[SUPPLIED MATERIAL]

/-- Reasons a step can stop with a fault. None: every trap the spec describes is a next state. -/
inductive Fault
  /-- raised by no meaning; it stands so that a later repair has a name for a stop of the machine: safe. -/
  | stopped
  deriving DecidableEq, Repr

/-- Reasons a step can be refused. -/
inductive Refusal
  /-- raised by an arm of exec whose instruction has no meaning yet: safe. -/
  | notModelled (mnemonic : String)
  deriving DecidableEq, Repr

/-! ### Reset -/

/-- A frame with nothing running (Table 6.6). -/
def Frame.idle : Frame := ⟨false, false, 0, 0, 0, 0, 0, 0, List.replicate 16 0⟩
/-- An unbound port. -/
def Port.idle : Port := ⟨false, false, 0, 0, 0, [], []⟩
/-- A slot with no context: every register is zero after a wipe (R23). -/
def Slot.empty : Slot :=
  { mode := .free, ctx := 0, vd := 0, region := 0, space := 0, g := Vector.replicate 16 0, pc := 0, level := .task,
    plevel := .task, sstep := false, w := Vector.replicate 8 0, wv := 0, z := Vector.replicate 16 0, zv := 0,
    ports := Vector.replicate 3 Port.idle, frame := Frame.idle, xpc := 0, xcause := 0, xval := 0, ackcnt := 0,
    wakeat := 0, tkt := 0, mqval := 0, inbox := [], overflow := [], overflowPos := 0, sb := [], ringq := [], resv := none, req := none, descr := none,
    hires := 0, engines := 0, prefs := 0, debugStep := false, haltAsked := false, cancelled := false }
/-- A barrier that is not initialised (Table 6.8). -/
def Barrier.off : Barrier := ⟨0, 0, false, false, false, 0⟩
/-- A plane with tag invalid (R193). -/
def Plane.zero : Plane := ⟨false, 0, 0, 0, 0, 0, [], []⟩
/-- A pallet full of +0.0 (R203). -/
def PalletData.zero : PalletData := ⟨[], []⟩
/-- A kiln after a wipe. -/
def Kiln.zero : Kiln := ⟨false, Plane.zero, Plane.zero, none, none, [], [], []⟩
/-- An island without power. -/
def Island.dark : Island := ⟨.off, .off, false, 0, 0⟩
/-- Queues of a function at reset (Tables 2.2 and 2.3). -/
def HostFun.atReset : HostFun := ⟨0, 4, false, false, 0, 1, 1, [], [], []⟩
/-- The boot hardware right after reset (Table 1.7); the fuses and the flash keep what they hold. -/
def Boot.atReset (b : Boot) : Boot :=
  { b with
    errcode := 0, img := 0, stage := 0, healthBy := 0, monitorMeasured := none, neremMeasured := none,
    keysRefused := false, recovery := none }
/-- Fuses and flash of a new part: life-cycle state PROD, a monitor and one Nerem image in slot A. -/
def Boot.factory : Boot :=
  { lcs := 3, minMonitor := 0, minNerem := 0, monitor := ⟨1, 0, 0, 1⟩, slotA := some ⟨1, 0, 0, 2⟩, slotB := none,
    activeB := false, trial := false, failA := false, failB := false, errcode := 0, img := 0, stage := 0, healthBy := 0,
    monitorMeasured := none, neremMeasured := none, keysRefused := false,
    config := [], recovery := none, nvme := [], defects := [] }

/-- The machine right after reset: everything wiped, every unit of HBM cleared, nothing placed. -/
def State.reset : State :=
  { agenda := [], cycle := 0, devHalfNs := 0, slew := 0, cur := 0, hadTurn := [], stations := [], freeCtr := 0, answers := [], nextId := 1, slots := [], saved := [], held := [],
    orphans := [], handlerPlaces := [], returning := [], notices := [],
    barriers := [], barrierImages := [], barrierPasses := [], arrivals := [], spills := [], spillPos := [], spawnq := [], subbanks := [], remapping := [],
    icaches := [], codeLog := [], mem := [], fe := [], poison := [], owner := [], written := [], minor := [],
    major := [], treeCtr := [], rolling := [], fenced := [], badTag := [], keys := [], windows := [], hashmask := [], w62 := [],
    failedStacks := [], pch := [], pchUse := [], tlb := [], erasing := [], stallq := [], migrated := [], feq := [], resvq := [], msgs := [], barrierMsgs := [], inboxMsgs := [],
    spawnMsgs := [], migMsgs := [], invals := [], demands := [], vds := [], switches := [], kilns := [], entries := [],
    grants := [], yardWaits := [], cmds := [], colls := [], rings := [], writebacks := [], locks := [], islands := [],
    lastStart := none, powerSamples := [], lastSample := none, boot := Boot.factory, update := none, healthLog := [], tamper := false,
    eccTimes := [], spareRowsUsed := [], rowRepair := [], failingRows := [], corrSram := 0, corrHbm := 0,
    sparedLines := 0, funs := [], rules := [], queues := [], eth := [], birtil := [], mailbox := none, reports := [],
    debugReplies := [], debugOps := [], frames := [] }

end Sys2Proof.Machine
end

[/SUPPLIED MATERIAL]

REQUIREMENT>
Restate word for word the lines above, beginning at the first one and ending at the line that carries "g := Vector.replicate".

TASK RESPONSE>
/-- Reasons a step can stop with a fault. None: every trap the spec describes is a next state. -/
inductive Fault
  /-- raised by no meaning; it stands so that a later repair has a name for a stop of the machine: safe. -/
  | stopped
  deriving DecidableEq, Repr

/-- Reasons a step can be refused. -/
inductive Refusal
  /-- raised by an arm of exec whose instruction has no meaning yet: safe. -/
  | notModelled (mnemonic : String)
  deriving DecidableEq, Repr

/-! ### Reset -/

/-- A frame with nothing running (Table 6.6). -/
def Frame.idle : Frame := ⟨false, false, 0, 0, 0, 0, 0, 0, List.replicate 16 0⟩
/-- An unbound port. -/
def Port.idle : Port := ⟨false, false, 0, 0, 0, [], []⟩
/-- A slot with no context: every register is zero after a wipe (R23). -/
def Slot.empty : Slot :=
  { mode := .free, ctx := 0, vd := 0, region := 0, space := 0, g := Vector.replicate 16 0, pc := 0, level := .task,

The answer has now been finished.